Qayoumi Joins Baldrige Award PanelMohammad Qayoumi, Cal State Northridge's vice president for administration and finance and CFO, has been appointed to the 2004 Board of Examiners for the Malcolm Baldrige National Quality Award.
Named for the late Malcolm Baldrige, U.S. Secretary of Commerce from 1981 to 1987, the award is given by the President of the United States to outstanding businesses, education and health care organizations. Created by public law in 1987, the award is considered the highest level of national recognition for an organization's performance excellence.
Qayoumi was appointed senior examiner by Hratch Semerjian, acting director of the Commerce Department's National Institutes of Standards and Technology (NIST), manager of the Baldrige award program.
"I am honored to serve with the distinguished examiners who devote their time and expertise to help uphold a standard of organizational excellence nationwide," said Qayoumi.
Qayoumi will join about 500 leading experts selected from industry, professional and trade organizations, education and health care organizations, and government. In this role, he will review and evaluate applications submitted for the award.
All board members must take part in a preparation course based on the Baldrige Criteria for Performance Excellence, and on the scoring and evaluation processes for the award.

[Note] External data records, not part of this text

-- ==== Sys2Proof/Decode.lean ====
section
/-! DEFINITION. The decoder (30_encoding.md R50, R51, R60, R61), the encoder, the operation table of
spec/opcode_table.json as data, and the pseudo-operations of R64. The decode takes `count` as an
input: WRITE_SHIFT and the four COMMIT rows match the same bits (R60, R61; log 22). -/

namespace Sys2Proof

open Sys2Proof.Machine

/-- The operation a register-port write is (R73): bit 7 first, then `count`, then `addr[14:13]`. -/
def decodeSerial (count : Fin 5) (addr : Addr) (value : Byte) : Instr :=
  if isResetWrite value then .writeReset addr value
  else if isFifthWrite count then
    match (registerSelect addr).toNat with
    | 0 => .commitCtrl addr value
    | 1 => .commitChr0 addr value
    | 2 => .commitChr1 addr value
    | _ => .commitPrg addr value
  else .writeShift addr value

/-- The dispatch of MemRead (40_read_path.md). -/
def decodeRead (addr : Addr) : Instr :=
  if belowWindow addr then .readOob addr
  else if inRamWindow addr then .readRam addr
  else if inWindow1 addr then .readRom1 addr
  else .readRom0 addr

/-- The dispatch of MemWrite (41_write_path.md). -/
def decodeWrite (count : Fin 5) (addr : Addr) (value : Byte) : Instr :=
  if belowWindow addr then .writeOob addr value
  else if inRamWindow addr then .writeRam addr value
  else decodeSerial count addr value

/-- Every transaction is exactly one of the twelve operations, given `count` (R60, R61). -/
def decode (count : Fin 5) (t : Txn) : Instr :=
  match t.rw with
  | .read => decodeRead t.addr
  | .write => decodeWrite count t.addr t.value

/-- The one reason a number is no transaction word. -/
inductive DecodeError where
  /-- the number has a bit above bit 24: T is 25 bits wide (R50; log 21) -/
  | widerThanTransaction
  deriving DecidableEq, Repr

/-- The fields of a word `T` (R50): bit 24 `rw`, bits 23:8 `addr`, bits 7:0 `value`. -/
def Txn.ofWord (w : Nat) : Except DecodeError Txn :=
  if w < 2 ^ 25 then
    .ok ⟨if w / 2 ^ 24 = 1 then .write else .read, BitVec.ofNat 16 (w / 2 ^ 8), BitVec.ofNat 8 w⟩
  else .error .widerThanTransaction

/-- The operation a word is, given `count`; a number that is no word is rejected by name. -/
def decodeWord (count : Fin 5) (w : Nat) : Except DecodeError Instr :=
  match Txn.ofWord w with
  | .ok t => .ok (decode count t)
  | .error e => .error e

/-- The transaction in a table word of `nbits` bits, if it is one. -/
def txnOfTableWord (nbits w : Nat) : Option Txn :=
  match Txn.ofWord (w % 2 ^ nbits) with
  | .ok t => some t
  | .error _ => none

/-- The operation the decoder reads from a word numbered as spec/opcode_table.json numbers it, at the
`count` of power-on, 0 (R27). The bits of WRITE_SHIFT and of the COMMIT rows are the same; at `count = 0`
they are WRITE_SHIFT (R60; log 22). -/
def decodeTableWord (nbits w : Nat) : Option Instr :=
  match decodeWord 0 (w % 2 ^ nbits) with
  | .ok i => some i
  | .error _ => none

/-! ### The encoder -/

/-- Bit 24 of `T` (R50): 0 read, 1 write. -/
def Rw.bit : Rw → Nat
  | .read => 0
  | .write => 1

/-- `T = (rw << 24) | (addr << 8) | value` (R50); the three fields do not overlap, so the sum is the or. -/
def Txn.word (t : Txn) : Nat := t.rw.bit * 2 ^ 24 + t.addr.toNat * 2 ^ 8 + t.value.toNat

/-- The word of an operation (R50, R60). -/
def encode (i : Instr) : Nat := i.txn.word

/-! ### spec/opcode_table.json -/

/-- The `state` entry of a row's fields. -/
inductive CountCond where
  | any
  | below4
  | is4
  deriving DecidableEq, Repr

def CountCond.holds : CountCond → Fin 5 → Bool
  | .any, _ => true
  | .below4, c => c.val < 4
  | .is4, c => c.val = 4

/-- One row of the operation table: it applies when `T & mask = match` and its state condition holds
(30_encoding.md, "Conventions of `opcode_table.json`"). -/
structure Row where
  mnemonic : String
  pattern  : Nat
  mask     : Nat
  cond     : CountCond
  deriving DecidableEq, Repr

/-- The 14 rows of spec/opcode_table.json, in its order. -/
def opcodeTable : List Row :=
  [ ⟨"READ_OOB", 0x0000000, 0x1C00000, .any⟩,
    ⟨"READ_OOB", 0x0400000, 0x1E00000, .any⟩,
    ⟨"READ_RAM", 0x0600000, 0x1E00000, .any⟩,
    ⟨"READ_ROM0", 0x0800000, 0x1C00000, .any⟩,
    ⟨"READ_ROM1", 0x0C00000, 0x1C00000, .any⟩,
    ⟨"WRITE_OOB", 0x1000000, 0x1C00000, .any⟩,
    ⟨"WRITE_OOB", 0x1400000, 0x1E00000, .any⟩ ] ++
  [ ⟨"WRITE_RAM", 0x1600000, 0x1E00000, .any⟩,
    ⟨"WRITE_RESET", 0x1800080, 0x1800080, .any⟩,
    ⟨"WRITE_SHIFT", 0x1800000, 0x1800080, .below4⟩,
    ⟨"COMMIT_CTRL", 0x1800000, 0x1E00080, .is4⟩,
    ⟨"COMMIT_CHR0", 0x1A00000, 0x1E00080, .is4⟩,
    ⟨"COMMIT_CHR1", 0x1C00000, 0x1E00080, .is4⟩,
    ⟨"COMMIT_PRG", 0x1E00000, 0x1E00080, .is4⟩ ]

/-- A row applies to a word at a `count`. -/
def Row.applies (r : Row) (count : Fin 5) (w : Nat) : Bool :=
  w &&& r.mask == r.pattern && r.cond.holds count

/-! ### Pseudo-operations -/

/-- `RESET` is `W $8000,$80` (R64). -/
def resetTxns : List Txn := [.wr 0x8000 0x80]

/-- The address `$8000 + r * $2000` of register `r` (R64). -/
def registerAddr (r : Fin 4) : Addr := BitVec.ofNat 16 (0x8000 + r.val * 0x2000)

/-- The data byte, `$00` or `$01`, that shifts in bit `k` of `b` (R64). -/
def loadByte (b : Reg5) (k : Nat) : Byte := if b.getLsbD k then 1 else 0

/-- `LOAD r, B`: five writes to the register's address, bit 0 of `B` first (R55, R64). -/
def loadTxns (r : Fin 4) (b : Reg5) : List Txn :=
  [.wr (registerAddr r) (loadByte b 0), .wr (registerAddr r) (loadByte b 1),
   .wr (registerAddr r) (loadByte b 2), .wr (registerAddr r) (loadByte b 3),
   .wr (registerAddr r) (loadByte b 4)]

end Sys2Proof
end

Awards may be given annually in each of five categories: manufacturing, service, small business, education and health care.
CSUN Reading First Program HonoredThe Economic Alliance, a partnership created to serve the San Fernando Valley's economic development needs, has awarded Cal State Northridge's Reading First Teacher Preparation Initiative its prestigious 2004 Steve Allen "Excellence in Education" Award.
A nationwide project designed to strengthen teacher preparation at colleges across the United States, the Reading First Initiative was designed to improve the skills of future teachers who will teach thousands of at-risk children. At Northridge, the initiative is coordinated by The Michael D. Eisner College of Education.
"We believe it is critical that teachers coming from minority-serving institutions have the requisite knowledge and skills to teach PŠ12 students to read and succeed at higher levels," said President Jolene Koester.
Bruce Ackerman, the Alliance's president and CEO, said the "Excellence in Education" Award" was named in tribute to the late Steve Allen, a long time San Fernando Valley resident, a legendary entertainer and a noted educational advocate. It recognizes the achievements of Valley schools, educators or students.
In February 2004, Cal State Northridge was one of 21 minority-serving institutions to support the Reading First Teacher Education Network (RFTEN), a U.S. Department of Education grant project created to help current and future educators teach reading through the use of scientifically proven instructional strategies, Koester said.
During a three year period, the RFTEN will train more than 100 faculty from 25 institutions serving minorities. The network involves deans and presidents to ensure its training is utilized and that change is effected at the teacher preparation level.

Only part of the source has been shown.